Command-line utility for easy scraping of HTML documents
Project description
==================================
screp, easy command-line scrapping
==================================
What is screp?
==============
**screp** is a command line utility that provides easy and flexible scrapping of HTML documents. It
works by finding a set of *anchors* (specified using a CSS selector) and then extracting information
relative to those anchors, optionally post processing it using a set of standard operations. For each
anchor it outputs a record formatted according to one of the supported formats (CSV, JSON or
general).
Invoking screp
==============
**screp** is invoked using the following syntax:
$ screp [OPTION] FORMAT_SPEC PRIMARY_SELECTOR [FILES]
where:
* FORMAT_SPEC is a format specification, one of:
- *-c CSV_FORMAT_SPEC*, formats each record as a comma-separated-values row
- *-j JSON_FORMAT_SPEC*, formats each record as a JSON object and the whole output as a list of
JSON objects
- *-f GENERAL_FORMAT_SPEC*, formats each record according to a general format where computed
values are substituted to their specifications (similar to bash parameter substitution)
* PRIMARY_SELECTOR is a CSS selector that specifies the *primary anchor*, as detailed below
* FILE can be either a local file or an absolute URL; if no FILEs are specified the standard input
is read
How does screp work?
====================
**screp** tries to automate many of the steps taken when writing your own scrapper, steps like:
* fetching the HTML documents, if necessary
* parsing HTML
* locating areas of interest in the DOM of the document
* locating interesting information around those areas
* simple processing of these pieces of information
* formatting of the information
* outputting the information
To use screp, you need to take a series of steps:
* tell screp where to take the HTML documents; it works with multiple documents, from sources such
as the web, the local file-system or STDIN
* define the *primary anchor* using a CSS selector: these are elements through which you access
records of interest in the HTML documents
* specify the output format; this implies specifying:
- *terms*, which are string computed relative to the anchors
- how these terms are combined to produce a record; currently screp supports three methods of
specifying formats:
- CSV
- JSON
- general format
* optionally, you can also define *secondary anchors*, which are elements computed relative to the
*primary anchor* that can be used to define *terms* in a more succinct way
Defining terms
==============
A *term* has the following format::
anchor.accessor.accessor.accessor|filter|filter|filter
In other words, a term is an anchor(primary or secondary) followed by zero or more accessors
followed by zero or more filters.
*Accessors* and *filters* (also collectively called *actions*) are functions that take the output
value of the last function (or the anchor, if this is the first action) and output another value. In
other words, they form a pipeline. Accessors act on DOM elements and sets (actually ordered lists)
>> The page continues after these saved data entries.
-- ==== Sys2Proof/Machine/Core.lean ====
section
/-! DEFINITION. The machine as the host reads it. -/

def Sys2Proof.core : Host.Core := {
  State := Sys2Proof.Machine.State,
  Fault := Sys2Proof.Machine.Fault,
  Refusal := Sys2Proof.Machine.Refusal,
  step := Sys2Proof.Machine.step,
  reset := Sys2Proof.Machine.State.reset }
end

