/-- WEIGHTS_IO is loaded, strokes run, one of its rigs runs, and a request is at the head of its queue (15 R581); `v` is the state in
which it is performed. -/
def WeightsStarts (s v : State) : Prop :=
  s.weights.loaded = true ∧ s.enginesStart = true ∧ (∃ e ∈ s.fabric.rigs, e.2.func = 2 ∧ e.2.running = true) ∧
    (∃ i, s.weightsHead = some i) ∧ s.ten.guardW = true ∧ v = s.dropHead s.weights.reqQueue

/-- Header of a weights record (15 R582): length of the data, their offset in the region, label and nonce. -/
def weightsHeader (len off label : Nat) (nonce : List Byte) : List Byte :=
  toLe 4 0x4D365745 ++ toLe 2 1 ++ toLe 2 0 ++ toLe 8 len ++ toLe 8 off ++ toLe 8 label ++ nonce ++ List.replicate 20 0

/-! ### Resets -/

/-- What a WARM reset for a cause leaves (00 R17, 16 R620, R621): start-up begins at FILL, the stroke counter, the fuses and the fence map
stay, and everything volatile is gone. -/
def WarmLeft (s t : State) (cause : Nat) : Prop :=
  t.boot.stage = .fill ∧ t.boot.lastReset = cause ∧ t.mem = [] ∧ t.ecc = [] ∧ t.cores = [] ∧ t.spill = {} ∧ t.rounds = {} ∧ t.ten = {} ∧
  t.fabric = s.fabric.kept ∧ t.stroke.now = s.stroke.now ∧ t.keep = { s.keep with slots := [], msg := [] }

/-- What a POR for a cause leaves (00 R17, 16 R620, 18 R663): start-up begins at KEEP, the stroke counter is 0, the fuses stay, and the
fence map is that of flash. -/
def PorLeft (s t : State) (cause : Nat) : Prop :=
  t.boot.stage = .keep ∧ t.boot.lastReset = cause ∧ t.boot.fatal = 0 ∧ t.mem = [] ∧ t.ecc = [] ∧ t.cores = [] ∧ t.spill = {} ∧
  t.rounds = {} ∧ t.ten = {} ∧ t.fabric = s.boot.flashMap.fabric ∧ t.stroke.now = 0 ∧ t.keep.fuses = s.keep.fuses ∧ t.keep.slots = []

/-- The rails are down (20 R715, R720, R721): volatile state and every key are gone, the fuses stay. -/
def RailsDown (s t : State) : Prop :=
  t.power.on = false ∧ t.stroke.running = false ∧ t.mem = [] ∧ t.cores = [] ∧ t.spill = {} ∧ t.keep.slots = [] ∧
  t.keep.fuses = s.keep.fuses

/-! ### The debug port -/

/-- The TAP answers, and a request of the debug transport is served (19 R671, R676, R680). -/
abbrev DebugServed (s : State) : Prop := s.tapLive = true ∧ s.ttShut = false

/-- The request ended with status OK for an address, with its data in the result register and shifted out (19 R676). -/
def Answered (s t : State) (addr : Nat) (data : W32) : Prop :=
  t.tt.ir = 0x10 ∧ t.tt.resStatus = 0 ∧ t.tt.resAddr = addr ∧ t.tt.resData = data ∧ Out.debug 0 data ∈ t.out ∧ t.stroke.now = s.stroke.now

end Sys2Proof.Machine
end

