/-- TPUSH (04 R198, 05 R209 to R214): the value leaves for the Mortar unit of its destination, directly with SUBOP[0] set, and
otherwise through an adder tree that holds no other group of the rig; the core moves on and memory stands. -/
def Obligations.SlotPushResults : Prop :=
  ∀ (u : Issue) (w : Slot) (s : State) (r : Rig) (a : Nat), Issues s u .tpush w r →
    r.regionAddr w.qreg accMortar
      (if w.fmt = 6 ∧ w.subop.testBit 1 = false then 32 * (unitOffset (s.slotCore u) w (w.subop.testBit 2) / 2)
        else 16 * unitOffset (s.slotCore u) w (w.subop.testBit 2))
      (if w.fmt = 6 ∧ w.subop.testBit 1 = false then 32 else 16) = some a →
    (w.subop.testBit 0 = false → ∀ m ∈ s.fabric.adds, m.src ≠ .rig u.rig) →
    ∃ t m, exec (.slTpush u w) s = .next t ∧ t.fabric.adds = s.fabric.adds ++ [m] ∧
      t.cores = s.cores.put {} (slotKey u) (s.slotCore u).next ∧ SameOutside s t ∧ t.mem = s.mem ∧
      m.addr = a ∧ m.src = .rig u.rig ∧ m.data = BitVec.ofNat 256 (pushData (s.slotCore u) w) ∧
      m.bytes = (if w.fmt = 6 ∧ w.subop.testBit 1 = false then 32 else 16) ∧
      m.fmt = (if w.fmt = 3 then AddFmt.u64 else if w.fmt = 4 then AddFmt.modq (r.q w)
        else if w.fmt = 5 ∨ w.fmt = 6 then AddFmt.f32 else AddFmt.u32) ∧
      m.poison = (w.subop.testBit 1 && (s.slotCore u).accBad.get false w.acc) ∧
      m.entered = (if w.subop.testBit 0 then u.cycle else u.cycle + 24)

/-- ENQ (04 R202, 10 R388, R391): a word of the core's open packet, an opened packet, a closing word, a one-word packet and a lone
marker enter the queue bound to QREG; a rig's items stay incomplete until the commit. -/
def Obligations.SlotEnqueueResults : Prop :=
  (∀ (u : Issue) (w : Slot) (s : State) (r : Rig) (b : RigQueue) (l : List QItem) (x : QItem),
    Issues s u .enq w r → w.subop = 0 → MayEnqueue s u w r b → (s.queue b.queue).items = l ++ [x] → x.closed = false →
    x.abandoned = false → x.src = .core (slotKey u) → (s.queue b.queue).flushed = [] →
    (s.queue b.queue).level + 1 ≤ (s.queue b.queue).cap → x.dataWords < 65536 →
    ∃ t, exec (.slEnqData u w) s = .next t ∧ Enqueued s t u w r ∧
      (t.queue b.queue).items = l ++ [{ x with words := x.words ++ [{ w := tagWord 1 ((s.slotCore u).enqWord w) }] }]) ∧
  (∀ (u : Issue) (w : Slot) (s : State) (r : Rig) (b : RigQueue), Issues s u .enq w r → w.subop = 1 → MayEnqueue s u w r b →
    (s.queue b.queue).openItem = none → (s.queue b.queue).flushed = [] →
    (s.queue b.queue).level + 2 ≤ (s.queue b.queue).cap →
    ∃ t, exec (.slEnqOpen u w) s = .next t ∧ Enqueued s t u w r ∧
      (t.queue b.queue).items = (s.queue b.queue).items ++
        [{ kind := .packet, src := .core (slotKey u), words := [{ w := 0 }, { w := tagWord 1 ((s.slotCore u).enqWord w) }] }]) ∧
  (∀ (u : Issue) (w : Slot) (s : State) (r : Rig) (b : RigQueue) (l : List QItem) (x : QItem) (h : QWord) (d : List QWord),
    Issues s u .enq w r → w.subop = 2 → MayEnqueue s u w r b → (s.queue b.queue).items = l ++ [x] → x.closed = false →
    x.abandoned = false → x.src = .core (slotKey u) → x.words = h :: d → x.freed = 0 → (s.queue b.queue).flushed = [] →
    (s.queue b.queue).level + 1 ≤ (s.queue b.queue).cap → x.dataWords < 65536 →
    ∃ t, exec (.slEnqClose u w) s = .next t ∧ Enqueued s t u w r ∧
      (t.queue b.queue).items = l ++ [{ x with
        words := { w := ctrlWord 2 (d.length + 1) x.bytes 1 x.decision s.stroke.now x.qpn 0 } ::
          d ++ [{ w := tagWord 1 ((s.slotCore u).enqWord w) }]
        closed := true, complete := false, stroke := s.stroke.now }]) ∧
  (∀ (u : Issue) (w : Slot) (s : State) (r : Rig) (b : RigQueue), Issues s u .enq w r → w.subop = 3 → MayEnqueue s u w r b →
    (s.queue b.queue).openItem = none → (s.queue b.queue).flushed = [] →
    (s.queue b.queue).level + 2 ≤ (s.queue b.queue).cap →
    ∃ t, exec (.slEnqSingle u w) s = .next t ∧ Enqueued s t u w r ∧
      (t.queue b.queue).items = (s.queue b.queue).items ++
        [{ kind := .packet, src := .core (slotKey u), closed := true, stroke := s.stroke.now
           words := [{ w := ctrlWord 2 1 0 1 0 s.stroke.now 0 0 }, { w := tagWord 1 ((s.slotCore u).enqWord w) }] }]) ∧
  (∀ (u : Issue) (w : Slot) (s : State) (r : Rig) (b : RigQueue), Issues s u .enq w r → w.subop = 4 → MayEnqueue s u w r b →
    (s.queue b.queue).openItem = none → (s.queue b.queue).flushed = [] →
    (s.queue b.queue).level + 1 ≤ (s.queue b.queue).cap →
    ∃ t, exec (.slEnqMarker u w) s = .next t ∧ Enqueued s t u w r ∧
      (t.queue b.queue).items = (s.queue b.queue).items ++
        [{ kind := .marker, src := .core (slotKey u), closed := true, stroke := s.stroke.now
           words := [{ w := tagWord 3 ((s.slotCore u).enqWord w) }] }])
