-- ==== Sys2Proof/WellFormed.lean ====
section
/-!
DEFINITION. Well-formed commands: every operand names a unit, an index or a cycle that the module has, and every field of a slot
word fits its width. A term that is not well-formed is no command that anything can give the module.
-/

namespace Sys2Proof

open Sys2Proof.Machine

/-- A fabric cycle of a stroke (00 R20). -/
def cycleOk (c : Nat) : Bool := decide (c < 2048)
/-- An Ethernet port (11 R419). -/
def portOk (n : Nat) : Bool := decide (n < 8)
/-- A Pier, a Course, an Ashlar (03 R112, R113). -/
def pierOk (n : Nat) : Bool := decide (n < 6)
def courseOk (n : Nat) : Bool := decide (n < 96)
def ashlarOk (n : Nat) : Bool := decide (n < 4800)
/-- A round block (01 R43). -/
def blockOk (n : Nat) : Bool := decide (n < 16)
/-- A spill queue and a SPILL page (10 R383, R410). -/
def queueOk (n : Nat) : Bool := decide (n < 16384)
def spillPageOk (n : Nat) : Bool := decide (n < 16)
/-- An HBM stack and a word of memory by its address over 32 (13 R508). -/
def stackOk (n : Nat) : Bool := decide (n < 12)
def wordOk (n : Nat) : Bool := decide (n < 2 ^ 43)
/-- A Mortar unit: an Ashlar's, or a pseudo-channel's (05 R218). -/
def mortarOk (n : Nat) : Bool := decide (n < 5184)
/-- A logical region (03 R126). -/
def regionOk (n : Nat) : Bool := decide (n < 64)
/-- A queue pair: RC by its number, UD above them (12 R462). -/
def qpOk (n : Nat) : Bool := decide (n < 66560)
/-- A traffic priority (11 R424). -/
def prioOk (n : Nat) : Bool := decide (n < 8)
/-- A crew position (11 R437) and a client slot (06 R238). -/
def memberOk (n : Nat) : Bool := decide (n < 256)
def clientOk (n : Nat) : Bool := decide (n < 4194304)
/-- A key slot and a tamper sensor (14 R546, R558). -/
def keySlotOk (n : Nat) : Bool := decide (n < 64)
def tamperOk (n : Nat) : Bool := decide (n < 7)
/-- A vector (16 R605) and a BAR (R597). -/
def vectorOk (n : Nat) : Bool := decide (n < 68)
def barOk (n : Nat) : Bool := decide (n = 0 ∨ n = 2 ∨ n = 4)
/-- An access of at least one byte and at most a page (16 R598), and an offset in a page. -/
def lenOk (n : Nat) : Bool := decide (1 ≤ n ∧ n ≤ 4096)
def offOk (n : Nat) : Bool := decide (n < 4096)
/-- Pages of a type (16 R613). -/
def pageCount (p : Page) : Nat := p.count
/-- A link generation and width (16 R591, R618). -/
def genOk (n : Nat) : Bool := decide (1 ≤ n ∧ n ≤ 6)
def widthOk (n : Nat) : Bool := [1, 2, 4, 8].contains n
/-- A fatal fault that an event raises (18 R660). -/
def fatalOk (n : Nat) : Bool := decide (n = 1 ∨ n = 3)
/-- Steps done of a key update (14 R556). -/
def progressOk (n : Nat) : Bool := decide (n ≤ 5)
/-- The boundary register, the reserved bits of a debug request, and the trial's cycles and positions (19 R674, R676, R689). -/
def cellsOk (n : Nat) : Bool := decide (n < 2 ^ 12)
def reservedOk (n : Nat) : Bool := decide (n < 2 ^ 6)
def isoCyclesOk (n : Nat) : Bool := decide (n < 2 ^ 11)
def mismatchOk (m : Option Nat) : Bool := m.all fun p => decide (p < 64)
/-- A temperature sensor (20 R714). -/
def sensorOk : TempSensor → Bool
  | .pier n => pierOk n
  | .hbm k => stackOk k
  | .plinth => true
  | .coolantIn => true
  | .coolantOut => true
/-- A link (03 R160, 18 R658). -/
def linkOk : Link → Bool
  | .course c d => courseOk c && decide (d < 4)
  | .pier p d => pierOk p && decide (d < 4)
  | .plinth p => pierOk p
  | .pierLane p d l => pierOk p && decide (d < 4 ∧ l < 4)
  | .plinthLane p l => pierOk p && decide (l < 2)
/-- An issue: a position of an Ashlar in the compute window (02 R73, 03 R114). -/
def issueOk (u : Issue) : Bool := ashlarOk u.ord && decide (u.pos < 64 ∧ 64 ≤ u.cycle ∧ u.cycle < 1920)
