theorem pageWrite_tidy (s : State) (p : Page) (i off : Nat) (v : W32) (f : State → State) (tidy : Tidy (kept s).store)
    (hf : ∀ t, Tidy (kept t).store → Tidy (kept (f t)).store) : Tidy (kept (s.pageWrite p i off v f)).store := by
  unfold State.pageWrite
  dsimp only
  repeat' split
  · exact tidy
  · exact hf s tidy
  · simp [tidy]
  · exact hf _ (by simp [tidy])

@[simp] theorem doorFail_kept (s : State) (n : Nat) : kept (s.doorFail n) = kept s := by
  simp [State.doorFail]

@[simp] theorem failWr_kept (s : State) (i a b status : Nat) : kept (s.failWr i a b status) = kept s := by
  simp [State.failWr]

@[simp] theorem startReq_kept (s : State) (i : Nat) (r : SentReq) (data : List Byte) : kept (s.startReq i r data) = kept s := by
  simp [State.startReq]

@[simp] theorem logAer_kept (s : State) (bit : Nat) : kept (s.logAer bit) = kept s := by
  simp [State.logAer]

@[simp] theorem corrErr_kept (s : State) (bit : Nat) : kept (s.corrErr bit) = kept s := by
  simp [State.corrErr]

@[simp] theorem poisonRx_kept (s : State) : kept s.poisonRx = kept s := by
  simp [State.poisonRx]

@[simp] theorem setAshlar_kept (s : State) (a : Nat) (x : Ashlar) : kept (s.setAshlar a x) = kept s := by
  simp [State.setAshlar]

@[simp] theorem fenceAt_kept (s : State) (a pos : Nat) : kept (s.fenceAt a pos) = kept s := by
  simp [State.fenceAt]

@[simp] theorem fenceCore_kept (s : State) (rig ord pos : Nat) : kept (s.fenceCore rig ord pos) = kept s := by
  unfold State.fenceCore
  dsimp only
  repeat' split
  all_goals simp

@[simp] theorem coreStoreEvent_kept (s : State) (rig ord pos : Nat) : kept (s.coreStoreEvent rig ord pos) = kept s := by
  unfold State.coreStoreEvent
  dsimp only
  repeat' split
  all_goals simp

@[simp] theorem keepTelltale_store (s before : State) : (kept (s.keepTelltale before)).store = (kept s).store :=
  dropSession_store _

@[simp] theorem releaseRound_kept (s : State) (b : Nat) : kept (s.releaseRound b) = kept s := by
  simp [State.releaseRound]

@[simp] theorem carryOpen_kept (s : State) (pos : Nat) (msg : List Byte) : kept (s.carryOpen pos msg).2 = kept s := by
  unfold State.carryOpen
  dsimp only
  repeat' split
  all_goals simp

@[simp] theorem queueAdd_kept (s : State) (m : MAdd) : kept (s.queueAdd m) = kept s := by
  unfold State.queueAdd
  dsimp only
  repeat' split
  all_goals simp

theorem treePush_kept {s t : State} {pos : Nat} {m : MAdd} (h : s.treePush pos m = some t) : kept t = kept s := by
  unfold State.treePush at h
  dsimp only at h
  repeat' split at h
  all_goals simp only [Option.some.injEq, reduceCtorEq] at h
  all_goals subst h
  all_goals simp

@[simp] theorem slotDone_kept (s : State) (k : Nat) (c : Core) : kept (s.slotDone k c) = kept s := by
  simp [State.slotDone]

@[simp] theorem tagViolation_kept (s : State) (rig ord : Nat) : kept (s.tagViolation rig ord) = kept s := by
  unfold State.tagViolation
  repeat' split
  all_goals simp

@[simp] theorem loadFault_kept (s : State) (rig ord addr : Nat) (kind : Nat × W32) :
    kept (s.loadFault rig ord addr kind) = kept s := by
  unfold State.loadFault
  repeat' split
  all_goals simp

@[simp] theorem bpSlot_kept (s : State) (ashlar slot pos : Nat) : kept (s.bpSlot ashlar slot pos) = kept s := by
  simp [State.bpSlot]

@[simp] theorem slotIssued_kept (s : State) (r : Rig) (u : Issue) (c : Core) : kept (s.slotIssued r u c) = kept s := by
  unfold State.slotIssued
  split <;> simp

@[simp] theorem intakeRig_kept (s : State) (id : Nat) (r : Rig) : kept (s.intakeRig id r) = kept s := by
  simp [State.intakeRig]

theorem onPage_tidy (s : State) (p : Page) (i off : Nat) (v : W32) (f : State → State) (tidy : Tidy (kept s).store)
    (hf : ∀ t, Tidy (kept t).store → Tidy (kept (f t)).store) : Tidy (kept (s.onPage p i off v f)).store := by
  unfold State.onPage
  split
  · simp [tidy]
  · exact pageWrite_tidy s p i off v f tidy hf

@[simp] theorem landHalyard_kept (s : State) (op : Nat) : kept (s.landHalyard op) = kept s := by
  simp [State.landHalyard]

@[simp] theorem scrubProgress_kept (s : State) (k : Nat) : kept (s.scrubProgress k) = kept s := by
  simp [State.scrubProgress]

@[simp] theorem odpTimeout_kept (s : State) (i : Nat) : kept (s.odpTimeout i) = kept s := by
  unfold State.odpTimeout
  dsimp only
  repeat' split
  all_goals simp

@[simp] theorem bar4Read_kept (s : State) (a len : Nat) : kept (s.bar4Read a len).2 = kept s := by
  unfold State.bar4Read
  dsimp only
  repeat' split
  all_goals simp

@[simp] theorem drawNoise_kept (s : State) (r : Round) (c : Nat) : kept (s.drawNoise r c).2 = kept s := by
  refine foldl_pair_kept (a := ([], s)) fun a w => ?_
  split <;> simp

@[simp] theorem placeFn_kept (s : State) (f x : Nat) : kept (s.placeFn f x) = kept s := by
  simp [State.placeFn]

@[simp] theorem noticeAck_kept (s : State) (n : Nat) (v : W32) : kept (s.noticeAck n v) = kept s := by
  simp [State.noticeAck]

@[simp] theorem releaseVectors_kept (s : State) : kept s.releaseVectors = kept s := by
  simp [State.releaseVectors]

@[simp] theorem landBosun_kept (s : State) (op : Nat) : kept (s.landBosun op) = kept s := by
  simp [State.landBosun]

@[simp] theorem leaderRelease_kept (s : State) (b : Nat) : kept (s.leaderRelease b) = kept s := by
  simp [State.leaderRelease]

@[simp] theorem errClr_kept (s : State) (p : Page) (i : Nat) : kept (s.errClr p i) = kept s := by
  simp [State.errClr]

@[simp] theorem writePcieCtl_kept (s : State) (v : W32) : kept (s.writePcieCtl v) = kept s := by
  simp [State.writePcieCtl]

@[simp] theorem reefLimit_kept (s : State) : kept s.reefLimit = kept s := by
  simp [State.reefLimit]

@[simp] theorem writePtpCtl_kept (s : State) (p : Nat) (v : W32) : kept (s.writePtpCtl p v) = kept s := by
  simp [State.writePtpCtl]

@[simp] theorem drainReq_kept (s : State) (a region : Nat) : kept (s.drainReq a region) = kept s := by
  unfold State.drainReq
  dsimp only
  repeat' split
  all_goals simp

@[simp] theorem writePfc_kept (s : State) (p : Nat) (xoff : Bool) (v : W32) : kept (s.writePfc p xoff v) = kept s := by
  simp [State.writePfc]

@[simp] theorem tempMaxClr_kept (s : State) (stack : Nat) : kept (s.tempMaxClr stack) = kept s := by
  simp [State.tempMaxClr]

@[simp] theorem odpPop_kept (s : State) : kept s.odpPop = kept s := by
  simp [State.odpPop]

@[simp] theorem writeUdpPort_kept (s : State) (v : W32) : kept (s.writeUdpPort v) = kept s := by
  simp [State.writeUdpPort]

@[simp] theorem landSpill_kept (s : State) (k op : Nat) : kept (s.landSpill k op) = kept s := by
  simp [State.landSpill]

@[simp] theorem capOn_kept (s : State) : kept s.capOn = kept s := by
  simp [State.capOn]

@[simp] theorem writeReefCtl_kept (s : State) (v : W32) : kept (s.writeReefCtl v) = kept s := by
  simp [State.writeReefCtl]

@[simp] theorem writeAlarm_kept (s : State) (off : Nat) (v : W32) : kept (s.writeAlarm off v) = kept s := by
  simp [State.writeAlarm]

@[simp] theorem markerMaxClr_kept (s : State) (a : Nat) : kept (s.markerMaxClr a) = kept s := by
  simp [State.markerMaxClr]

@[simp] theorem form_kept (s : State) : kept s.form = kept s := by
  simp [State.form]

@[simp] theorem writeHailCtl_kept (s : State) (v : W32) : kept (s.writeHailCtl v) = kept s := by
  simp [State.writeHailCtl]

@[simp] theorem writeCrew_kept (s : State) (off : Nat) (v : W32) : kept (s.writeCrew off v) = kept s := by
  simp [State.writeCrew]

@[simp] theorem watermark_kept (s : State) (k : Nat) (high : Bool) (v : W32) : kept (s.watermark k high v) = kept s := by
  simp [State.watermark]

@[simp] theorem writeStrokeCtl_kept (s : State) (v : W32) : kept (s.writeStrokeCtl v) = kept s := by
  simp [State.writeStrokeCtl]

@[simp] theorem narrowWrite_kept (s : State) (p : Page) (i off : Nat) (v : W32) : kept (s.narrowWrite p i off v) = kept s := by
  simp [State.narrowWrite]

@[simp] theorem beaconRx_kept (s : State) (port mac : Nat) (m : List Byte) : kept (s.beaconRx port mac m) = kept s := by
  simp [State.beaconRx]

@[simp] theorem dropLinks_kept (s : State) (l : List Nat) : kept (s.dropLinks l) = kept s := by
  simp [State.dropLinks]

@[simp] theorem plinthDown_store (s : State) (p l : Nat) : (kept (s.plinthDown p l)).store = (kept s).store := by
  simp [State.plinthDown]

@[simp] theorem portsIdle_kept (s : State) (on : Bool) : kept (s.portsIdle on) = kept s :=
  foldl_kept _ _ s fun t p => setPort_kept t p _

@[simp] theorem ring_kept (s : State) (n : Nat) (addrHi : W32) (header : Option (List Byte)) : kept (s.ring n addrHi header) = kept s := by
  unfold State.ring
  dsimp only
  split
  · simp
  split
  · simp
  generalize (if s.pcie.bme then header else none) = h
  cases h with
  | none => simp
  | some h =>
    dsimp only
    split
    · simp
    generalize hs2 : State.setQueue _ n _ = s2
    have h2 : kept s2 = kept s := by
      rw [← hs2]
      simp
    split <;> simp [h2]

@[simp] theorem edgesLost_kept (s : State) : kept s.edgesLost = kept s := by
  unfold State.edgesLost
  dsimp only
  split
  · rfl
  split
  · exact (kept_stroke _ _ rfl).trans (by simp)
  · simp

theorem enqueueTerm_kept {s u : State} {b : Nat} {t : Term} (h : s.enqueueTerm b t = some u) : kept u = kept s := by
  unfold State.enqueueTerm at h
  dsimp only at h
  repeat' split at h
  all_goals simp only [Option.some.injEq, reduceCtorEq] at h
  subst h
  simp

theorem issueTerm_kept {s t : State} {b : Nat} {l : List Term} (h : s.issueTerm b l = some t) : kept t = kept s := by
  refine foldlM_state_kept (fun u x v hv => ?_) h
  have hterm {w : State} (hw : u.enqueueTerm b x = some w) : kept w = kept u := enqueueTerm_kept hw
  dsimp only at hv
  split at hv
  · simp only [Option.bind_eq_bind, Option.bind_eq_some_iff] at hv
    obtain ⟨w, hw, hv⟩ := hv
    cases hv
    simp [hterm hw]
  · simp only [Option.bind_eq_bind, Option.bind_some, Option.some.injEq] at hv
    subst hv
    simp

@[simp] theorem issueTerms_kept (fuel b : Nat) (s : State) : kept (State.issueTerms fuel b s) = kept s := by
  induction fuel generalizing s with
  | zero => rfl
  | succ n ih =>
    unfold State.issueTerms
    extract_lets r used
    split
    · rfl
    split
    · rfl
    split
    · rfl
    next h => simp [ih, issueTerm_kept h]

@[simp] theorem saveTotals_kept (s : State) : kept s.saveTotals = kept s := by
  simp [State.saveTotals]

@[simp] theorem musterJudge_kept (s : State) : kept s.musterJudge = kept s := by
  simp [State.musterJudge]

@[simp] theorem takeTemp_kept (s : State) (x : TempSensor) (v : Int) : kept (s.takeTemp x v) = kept s := by
  unfold State.takeTemp
  dsimp only
  repeat' split
  all_goals simp

@[simp] theorem latchSpecial_kept (s : State) (mask : Nat) : kept (s.latchSpecial mask) = kept s := by
  simp [State.latchSpecial]

@[simp] theorem keyRequest_kept (s : State) (slot dest use round : Nat) : kept (s.keyRequest slot dest use round).2 = kept s := by
  unfold State.keyRequest
  repeat' split
  all_goals simp

@[simp] theorem writeMsix_kept (s : State) (v : Nat) (e : MsixEntry) : kept (s.writeMsix v e) = kept s := by
  simp [State.writeMsix]

@[simp] theorem intakeFeeder_kept (s : State) (n : Nat) : kept (s.intakeFeeder n) = kept s := by
  simp [State.intakeFeeder]

@[simp] theorem intake_kept (s : State) : kept s.intake = kept s := by
  simp [State.intake]

@[simp] theorem tapSelect_store (s : State) (code : Nat) (allowed : Bool) : (kept (s.tapSelect code allowed)).store = (kept s).store := by
  unfold State.tapSelect
  split <;> simp [store_eta]

theorem dbgRequest_tidy (s : State) (a reserved : Nat) (f : State → DbgAnswer) (tidy : Tidy (kept s).store)
    (hf : ∀ t, Tidy (kept t).store → Tidy (kept (f t).2.2).store) : Tidy (kept (s.dbgRequest a reserved f)).store := by
  have hselect : Tidy (kept (s.tapSelect 0x10 true)).store := by rw [tapSelect_store]; exact tidy
  unfold State.dbgRequest
  dsimp only
  rw [emit_kept]
  split
  · exact hselect
  split
  · exact hselect
  · exact hf _ hselect

@[simp] theorem ptpDrop_kept (s : State) : kept s.ptpDrop = kept s := by
  simp [State.ptpDrop]

@[simp] theorem ptpLose_kept (s : State) (port : Nat) : kept (s.ptpLose port) = kept s := by
  simp [State.ptpLose]

@[simp] theorem ptpSync_kept (s : State) (port : Nat) (offset start : Int) : kept (s.ptpSync port offset start) = kept s := by
  simp [State.ptpSync]

@[simp] theorem landTtMem_kept (s : State) (op : Nat) : kept (s.landTtMem op) = kept s := by
  simp [State.landTtMem]

@[simp] theorem memberLost_kept (s : State) (id : Nat) : kept (s.memberLost id) = kept s := by
  simp [State.memberLost]

@[simp] theorem storeShare_kept (s : State) (b : Nat) (sh : Share) : kept (s.storeShare b sh) = kept s := by
  simp [State.storeShare]

@[simp] theorem routeShare_kept (s : State) (b : Nat) (sh : Share) : kept (s.routeShare b sh) = kept s := by
  simp [State.routeShare]

/-- The decryption stays a variable: the kernel must not run it. -/
@[simp] theorem openEnv_kept (s : State) (b : Nat) (e : List Byte) (bad : Bool) : kept (s.openEnv b e bad).2 = kept s := by
  obtain ⟨decrypt, hdecrypt⟩ : ∃ decrypt, hpkeOpen = decrypt := ⟨_, rfl⟩
  unfold State.openEnv
  rw [hdecrypt]
  dsimp only
  generalize (if (s.round b).d.glwe then _ else _) = c
  repeat' split
  all_goals simp

@[simp] theorem enterReady_kept (s : State) : kept s.enterReady = kept s := by
  simp [State.enterReady]

@[simp] theorem pierDown_kept (s : State) (p d : Nat) (lanes : List Nat) : kept (s.pierDown p d lanes) = kept s := by
  simp [State.pierDown]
of elements, whereas filters act on strings. Each action has an in_type and an out_type. For a term
to be correctly defined the out_type of an action needs to match the in_type of the following
action.
The supported types are: 'string', 'element', 'element_set'.
Actions can have zero or more parameters. When the action takes parameters it is specified as a
function::
action(parameter1, parameter2, parameter3)
When not, only the action name is specified (no parentheses).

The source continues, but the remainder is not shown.